Nvidia 2024 AI Event: Everything Revealed in 16 Minutes

CNET
18 Mar 202416:00

Summary

TLDR本次演讲介绍了Blackwell平台,一种新型的GPU架构,拥有28亿个晶体管和10TB每秒的数据传输速度。Blackwell芯片通过创新的设计实现了两个芯片的无缝连接,消除了内存局部性和缓存问题。此外,还推出了MVY链接交换机芯片,拥有50亿个晶体管和1.8TB每秒的传输速度,旨在实现GPU之间的全速通信。演讲还强调了NVIDIA与各大公司合作,推动AI时代的发展,包括与SAP、cohesity、snowflake等公司的合作案例,以及NVIDIA AI Foundry的推出,旨在帮助企业构建AI工厂。最后,介绍了Omniverse和Isaac Sim等工具在机器人学习中的应用,展示了AI和机器人技术的未来发展方向。

Takeaways

  • 🚀 黑威尔(Blackwell)是一款拥有280亿晶体管的创新芯片,它改变了传统GPU的设计方式。
  • 🔗 黑威尔芯片通过独特的设计,实现了两个Die之间的高速互联,仿佛它们是一个整体。
  • 🌐 黑威尔芯片能够提供每秒10TB的数据传输速度,消除了内存局部性问题和缓存问题。
  • 💻 黑威尔芯片兼容现有的Hopper系统,可以无缝替换,为现有基础设施带来升级。
  • 🔄 黑威尔芯片的推出,预示着计算能力的巨大飞跃,尤其是在生成式AI时代。
  • 🌟 黑威尔芯片采用了名为FP4的新格式,这是其内容标记生成的核心。
  • 🔧 黑威尔芯片的推出得到了多个行业巨头的支持,包括AWS、Google、Microsoft等。
  • 🤖 黑威尔芯片的推出,将助力构建更加强大的AI系统,如NVIDIA AI Foundry与SAP、cohesity、snowflake等公司的合作。
  • 🌐 黑威尔芯片的设计和功能,将推动云计算和数据中心的发展,提升整体计算效率。
  • 📈 黑威尔芯片的推出,标志着NVIDIA在高性能计算和AI领域的持续领导地位。
  • 🎉 黑威尔芯片的发布,是NVIDIA在计算机图形学、物理学和人工智能交叉领域的最新成果。

Q & A

  • Blackwell是什么?

    -Blackwell是一个平台,它改变了GPU的传统形态,拥有28亿个晶体管,并且是首个将两个Die以一种特殊方式结合在一起的芯片,使得两边没有内存局部性问题和缓存问题,就像一个巨大的芯片。

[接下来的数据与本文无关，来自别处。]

/-- The owned bits of an 8-bit field take the bits written; group 5 with PPS_OUT ignores bit 3 of OUT and OE. -/
def State.gpioField (s : State) (f : Fld) (mask v : Nat) : State :=
  let old := s.fld f 0
  s.setFld f 0 ((List.range 8).foldl (fun n i =>
    n + (if mask / 2 ^ i % 2 = 1 then v / 2 ^ i % 2 else old / 2 ^ i % 2) * 2 ^ i) 0)

/-- LAST_STATUS of the service block. -/
def State.svcStatus (s : State) (st : Nat) : State := s.setFld Fld.PT_SVC_CTL_LAST_STATUS 0 st

/-- A write to PT_GPIO, PT_GPIO_OSET or PT_GPIO_OCLR (R456). -/
def State.gpioWrite (s : State) (r : Reg) (src : Src) (v : Word) : State :=
  let mask := s.gpioMask src
  let pins := if s.fld Fld.BT_LOWN_FUNC 5 = 2 then mask - mask / 8 % 2 * 8 else mask
  if mask = 0 then s.svcStatus stDenied
  else
    let s := match r with
      | .PT_GPIO =>
        ((s.gpioField Fld.PT_GPIO_INV mask (Fld.PT_GPIO_INV.of v)).gpioField Fld.PT_GPIO_OE pins
          (Fld.PT_GPIO_OE.of v)).gpioField Fld.PT_GPIO_OUT pins (Fld.PT_GPIO_OUT.of v)
      | .PT_GPIO_OSET => s.gpioField Fld.PT_GPIO_OUT (pins &&& v.toNat) 0xFF
      | .PT_GPIO_OCLR => s.gpioField Fld.PT_GPIO_OUT (pins &&& v.toNat) 0
      | _ => s
    s.gpioSync.svcStatus stOk

/-- A write to PT_MDIO (R455): GO starts a frame. -/
def State.mdioWrite (s : State) (v : Word) : State :=
  let s := s.codeWrite .PT_MDIO 0 v
  if Fld.PT_MDIO_GO.of v = 1 then s.setFld Fld.PT_MDIO_BUSY 0 1 else s

/-- The management frame in progress ends: a read's data come from the PHY. -/
def State.mdioEnd (s : State) (d : Nat) : State :=
  let op := s.fld Fld.PT_MDIO_OP 0
  let reads := if s.flag Fld.PT_MDIO_C45 0 then op == 2 || op == 3 else op == 2
  let s := s.setFld Fld.PT_MDIO_BUSY 0 0
  if reads then s.setFld Fld.PT_MDIO_DATA 0 (d % 2 ^ 16) else s

/-- A read of PT_MDIO: whether the frame in progress has ended since, and what the PHY has answered, are free (assumption log
263). -/
def State.mdioRead (s : State) : Word × State :=
  if !s.flag Fld.PT_MDIO_BUSY 0 then (s.csrGet .PT_MDIO 0, s)
  else
    let (w, s) := s.freeVal
    let s := if w.getLsbD 16 then s.mdioEnd (w.toNat % 2 ^ 16) else s
    (s.csrGet .PT_MDIO 0, s)

/-- A write to the service block (R455). -/
def State.svcWrite (s : State) (r : Reg) (src : Src) (v : Word) : State :=
  if !(s.srcSys src || src == .cocoon) then s.svcStatus stDenied
  else
    (match r with
      | .PT_SVC_RXB => (s.codeWrite r 0 v).setFld Fld.PT_SVC_RXB_SIZE 0 (min 8 (Fld.PT_SVC_RXB_SIZE.of v))
      | .PT_SVC_TXB => (s.codeWrite r 0 v).setFld Fld.PT_SVC_TXB_SIZE 0 (min 8 (Fld.PT_SVC_TXB_SIZE.of v))
      | .PT_MDIO => s.mdioWrite v
      | r => s.codeWrite r 0 v).svcStatus stOk

/-! ## Commands -/

/-- PORT_CTL_WRITE (R435). -/
def execPortCtlWrite (src : Src) (p : PortId) (v : Word) (s : State) : Result :=
  .next (s.csrPort src .PT_CTL p.val (fun s => s.ptWrite .PT_CTL p.val src v))

/-- PORT_EVENT_CLEAR (R436): a W1C write to PT_STAT_p. -/
def execPortEventClear (src : Src) (p : PortId) (v : Word) (s : State) : Result :=
  .next (s.csrPort src .PT_STAT p.val (fun s => s.ptWrite .PT_STAT p.val src v))

/-- MMD_ACCESS (R437): a write to PT_MMD_p with GO = 1. -/
def execMmdAccess (src : Src) (p : PortId) (v : Word) (s : State) : Result :=
  .next (s.csrPort src .PT_MMD p.val (fun s => s.ptWrite .PT_MMD p.val src (withBits v 63 63 1)))

/-- MMD_ACCESS_DONE (R436, R437): BUSY clears; a write is the PHY's; a read returns what has been written there, or else the PHY's
data; MMDs other than 1, 3 and 7 give 0xFFFF and take nothing. -/
def execMmdAccessDone (p : PortId) (data : BitVec 16) (s : State) : Result :=
  .next (if !s.flag Fld.PT_MMD_BUSY p.val then s
    else
      let d := s.fld Fld.PT_MMD_DEVAD p.val
      let s := s.setFld Fld.PT_MMD_BUSY p.val 0
      if !(d == 1 || d == 3 || d == 7) then s.setFld Fld.PT_MMD_DATA p.val 0xFFFF
      else
        let reg := s.fld Fld.PT_MMD_REGADDR p.val
        if s.flag Fld.PT_MMD_WRITE p.val then s.mmdPut p.val d reg (BitVec.ofNat 16 (s.fld Fld.PT_MMD_DATA p.val))
        else s.setFld Fld.PT_MMD_DATA p.val (FMap.get (s.port p.val).mmd data (mmdKey d reg)).toNat)

/-- FEC that a lane can use in a mode (R447). -/
def fecFor (mode fec : Nat) : Nat := if (mode = 1 ∧ fec = 2) ∨ (mode = 2 ∧ fec = 1) then fec else 0

/-- LINK_UP (R438, R447): the outcome of negotiation within what the port offers. Without autonegotiation a field port forces the
role too, and the link rises only to a partner in the other role, which is bit 0 of the operand that names a lane's FEC:
1 MASTER. -/
def execLinkUp (p : PortId) (rate : BitVec 2) (reversed : Bool) (fecEff : BitVec 2) (s : State) : Result :=
  let p := p.val
  let an := s.ptAn p
  .next (if !s.portClosed p || s.isRs485 p || s.fld Fld.PT_STAT_LINK p != 1 ||
      (isField p && !an && s.ptRole p == fecEff.getLsbD 0) then s
    else
      let s := s.setLink p 2
      if isField p then
        let s := s.setFld Fld.PT_STAT_RATE p
          (if an then min (rate.toNat % 2) (bit (s.ptAmp p)) else bit (s.ptAmp p))
        if reversed then (s.setFld Fld.PT_STAT_POL p 1).setFld Fld.PT_STAT_REVERSED p 1 else s
      else
        let mode := s.ptMode p
        let r := if an then clampNat mode 3 rate.toNat else mode
        (s.setFld Fld.PT_STAT_RATE p r).setFld Fld.PT_LANE_FEC_EFF (p - 224)
          (fecFor r (if an then fecEff.toNat else s.fld Fld.PT_LANE_FEC (p - 224))))

/-- LINK_LOSS (R443): a T1L link lost with the switches closed starts a reflectometry test. -/
def execLinkLoss (p : PortId) (s : State) : Result :=
  let p := p.val
  .next (if s.fld Fld.PT_STAT_LINK p != 2 || s.isRs485 p || !s.portClosed p then s
    else
      let s := (s.txAbort p).setLink p 1
      if s.isT1l p then s.modPort p (fun k => { k with testing := true, testDue := false }) else s)

/-- SQI by SNR, in hundredths of a dB: how many of the thresholds 18, 21, …, 36 dB lie at or below it, with thresholds `d`
hundredths higher (R438). -/
def sqiOf (snr d : Int) : Nat := ((List.range 7).filter (fun (n : Nat) => decide (1800 + 300 * (n : Int) + d ≤ snr))).length

/-- SQI_REFRESH (R438): from the mean-square error, as SNR in hundredths of a dB. Each threshold lies within 1 dB of its value,
where a free value decides. -/
def execSqiRefresh (p : PortId) (snr : Int) (s : State) : Result :=
  .next (if !(s.isT1l p.val && s.fld Fld.PT_STAT_LINK p.val == 2) then s
    else if sqiOf snr 101 = sqiOf snr (-100) then s.setFld Fld.PT_STAT_SQI p.val (sqiOf snr 0)
    else
      let (w, s) := s.freeVal
      s.setFld Fld.PT_STAT_SQI p.val (if w.getLsbD 0 then sqiOf snr (-100) else sqiOf snr 101))

/-- A line fault opens the switches (R443). -/
def State.lineFault (s : State) (p : Nat) (f : Fld) : State :=
  (((s.modPort p (fun k => { k with calm := false, qualified := false })).setFld Fld.PT_STAT_FAULT p 1).setFld f p 1).portSync p

/-- LINE_OVERVOLTAGE_TRIP (R443). -/
def execLineOvervoltageTrip (p : PortId) (s : State) : Result :=
  .next (if isField p.val && s.pwr.standby then s.lineFault p.val Fld.PT_STAT_OV_TRIP else s)

/-- DC_SENSE_SAMPLE (R443, R445): the means of both wires over 1 ms, in units of 0.5 V. From 14 V up to the comparator's
threshold the sense opens the switches; beyond the threshold, which lies between 30 V and 34 V and is free in that band
(R622), the comparator does (LINE_OVERVOLTAGE_TRIP). -/
def execDcSenseSample (p : PortId) (vp vn : Int) (s : State) : Result :=
  let p := p.val
  .next (if !(isField p && s.pwr.standby) then s
    else
      let sat (v : Int) : Nat := encSigned 8 (max (-128) (min 127 v))
      let s := (s.setFld Fld.PT_DIAG_VP p (sat vp)).setFld Fld.PT_DIAG_VN p (sat vn)
      let worst := max (max vp.natAbs vn.natAbs) (vp - vn).natAbs
      let s := s.modPort p (fun k => { k with calm := decide (worst ≤ 10), qualified := k.qualified && decide (worst ≤ 10) })
      if worst < 28 ∨ 68 < worst then s
      else if worst < 60 then s.lineFault p Fld.PT_STAT_GND_FAULT
      else
        let (w, s) := s.freeVal
        if w.getLsbD 0 then s.lineFault p Fld.PT_STAT_GND_FAULT else s)

/-- FAULT_QUALIFIED (R445): 1 s within ±5 V: FAULT clears with AUTORETRY, or at the next write of MODE. A trip, or a sample
outside, since restarts the qualification. -/
def execFaultQualified (p : PortId) (s : State) : Result :=
  let p := p.val
  .next (if isField p && s.flag Fld.PT_STAT_FAULT p && (s.port p).calm then
    (if s.flag Fld.PT_CTL_AUTORETRY p then (s.setFld Fld.PT_STAT_FAULT p 0).portSync p
     else s.modPort p (fun k => { k with qualified := true }))
  else s)

/-- REFLECTOMETRY_START (R446): a write to PT_DIAG_p with GO = 1. -/
def execReflectometryStart (src : Src) (p : PortId) (v : Word) (s : State) : Result :=
  .next (if isField p.val then
    s.csrPort src .PT_DIAG p.val (fun s => s.ptWrite .PT_DIAG p.val src (withBits v 63 63 1)) else s)

/-- REFLECTOMETRY_DONE (R446): one of the outcomes of RESULT; a number that names none is inconclusive. -/
def execReflectometryDone (p : PortId) (result : BitVec 3) (dist : BitVec 16) (s : State) : Result :=
  let r := if result.toNat = 0 ∨ 5 < result.toNat then 5 else result.toNat
  .next (if (s.port p.val).testing then
    ((s.modPort p.val (fun k => { k with testing := false })).diagDone p.val r (diagDist r dist.toNat)).txTry p.val else s)

/-- A port's channel receives, or sends, in place of its thread (R481); with its enable cleared, a frame in progress still
(R495). -/
def State.rxTaken (s : State) (p : Nat) : Bool := s.flag Fld.QE_DMA_CTL_RXEN p || (s.port p).dmaRx
def State.txTaken (s : State) (p : Nat) : Bool := s.flag Fld.QE_DMA_CTL_TXEN p || (s.port p).dmaTx

/-- A frame enters the receive FIFO: characters while it has room, then the END entry, which carries TRUNC where some were
dropped, and waits where the FIFO is full (R477, R480). -/
def Port.rxFrame (k : Port) (es : List (BitVec 22)) (fcsBad trunc : Bool) : Port :=
  let room := if k.rxLate.isEmpty then 512 - k.rx.length else 0
  let e := rxEnd fcsBad (trunc || room < es.length)
  let rx := k.rx ++ es.take room
  if k.rxLate.isEmpty && rx.length < 512 then { k with rx := rx ++ [e] } else { k with rx := rx, rxLate := k.rxLate ++ [e] }

/-- What an RS-485 port in RAW hears: the last level is held, and the first level change is stamped (R441, R448). -/
def State.rawHear (s : State) (p : Nat) (levels : List Bool) : State :=
  match levels.getLast? with
  | none => s
  | some b => s.modPort p (fun k => { k with
      rawRx := some b, rawLine := b, rxTs := if levels.any (fun l => l != k.rawLine) then s.ts48 else k.rxTs })

/-- FRAME_RECEIVE (R439, R448, R477, R480): a frame enters the receive FIFO with its stamp; in RAW the last level is held. While
the channel receives, frames go to the channel instead. -/
def execFrameReceive (p : PortId) (chars : List LineChar) (x : RxVerdict) (cutOff : Bool) (s : State) : Result :=
  let p := p.val
  .next (if !s.portHears p || s.rxTaken p then s
    else if s.isRaw p then s.rawHear p (chars.map (fun c => (s.heard p c).getLsbD 0))
    else
      let carried := if s.isRs485 p then chars else chars.take (frameMax p)
      let cut := cutOff || carried.length < chars.length
      ((s.fecSeen p x.corr.toNat x.unc.toNat).hearInverted p chars).modPort p (fun k =>
        { k with rxTs := s.ts48 }.rxFrame (carried.map (s.rxEntry p)) (s.fcsBad p chars.length x.bad cutOff) cut))

/-- TX_DONE (R474, R480): the transmitter has sent what its FIFO holds; with the END entry the frame has left, though TXEN has
been set since its TXSTART. While no frame of its own is in transmission, a lane sends the oldest copy that waits (R453). -/
def execTxDone (p : PortId) (s : State) : Result :=
  .next (if !s.portClosed p.val then s
    else if (s.port p.val).frame.any (fun f => f.start.isSome) then s.txGo p.val
    else s.copyGo p.val)

/-- GCL_CYCLE_START (R450): the route-2 event that waits at the lane starts a cycle. -/
def execGclCycleStart (p : PortId) (s : State) : Result :=
  let l := p.val - 224
  .next (if isField p.val || !FMap.get s.gclDue false l then s
    else
      let s := { s with gclDue := FMap.set s.gclDue l false }
      if !s.flag Fld.PT_GCTL_EN l then s
      else
        let k := s.port p.val
        let s := if k.gclOn && !k.gclOver then s.satField Fld.PT_GCTL_CYC_OVR l else s
        let s := if s.flag Fld.PT_GCTL_PEND l then
            let g := (List.range 16).foldl (fun g e => FMap.set g e (s.csrGet .PT_GCL (16 * l + e))) []
            ((s.modPort p.val (fun k => { k with gates := g })).setFld Fld.PT_GCTL_OPER_LEN l
              (s.fld Fld.PT_GCTL_ADMIN_LEN l)).setFld Fld.PT_GCTL_PEND l 0
          else s
        let s := s.setFld Fld.PT_GCTL_ENTRY l 0
        let first := FMap.get (s.port p.val).gates (Reg.reset .PT_GCL 0) 0
        let now := s.bell80.toNat
        (s.modPort p.val (fun k => { k with gclOn := true, gclOver := bitsOf first 31 0 == 0, gclAt := now })).txTry p.val)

  • Blackwell芯片的两个Die之间是如何连接的?

    -Blackwell芯片的两个Die之间通过一条小线连接,这是首次两个Die以这种方式结合在一起,它们之间的数据传输速度达到每秒10TB,使得两边感觉像是在同一个芯片上工作。

  • Blackwell芯片如何与现有的Hopper系统兼容?

    -Blackwell芯片是形式、功能与Hopper兼容的,可以将Hopper滑入Blackwell,这是因为两者的基础设施、设计、电力需求和软件都是相同的。

  • Blackwell芯片的内存一致性是如何实现的?

    -Blackwell芯片的两个部分没有任何关于它们位于芯片哪一侧的线索,它们之间没有内存局部性问题和缓存问题,实现了内存一致性,使得它们像一个大家庭一样共同工作。

  • Nvidia为生成式AI时代创建了哪种处理器?

    -Nvidia为生成式AI时代创建了一种处理器,并且这种处理器的一个重要部分是内容标记生成,称为fp4格式。

  • MVY链接开关芯片有什么特点?

    -MVY链接开关芯片拥有50亿个晶体管,几乎与Hopper的大小相当,这个开关芯片内置了四个MV链接,每个链接的速度为每秒1.8TB,并且它还包含计算功能。

  • Nvidia与哪些公司合作,共同推动Blackwell的发展?:

    -Nvidia与包括AWS、Google、Microsoft、Oracle、SAP、cohesity、snowflake、netapp等在内的多家世界顶级公司合作,共同推动Blackwell的发展。

  • Nvidia AI Foundry提供的三种支柱服务是什么?

    -Nvidia AI Foundry提供的三种支柱服务是NIMS(Nvidia推理微服务)、Nemo微服务和DGX Cloud。

  • Nvidia如何帮助企业构建AI工厂?

    -Nvidia通过提供AI Foundry服务,帮助企业构建AI工厂,这包括使用Nemo微服务来准备和调整数据,使用NIMS进行推理,以及使用DGX Cloud进行大规模的AI训练和部署。

  • Omniverse和OVX在Nvidia的AI生态系统中扮演什么角色?

    -Omniverse是Nvidia的虚拟世界平台,用于模拟和训练AI代理,而OVX是运行Omniverse的计算机,它托管在Azure云中,用于创建数字孪生和评估AI代理。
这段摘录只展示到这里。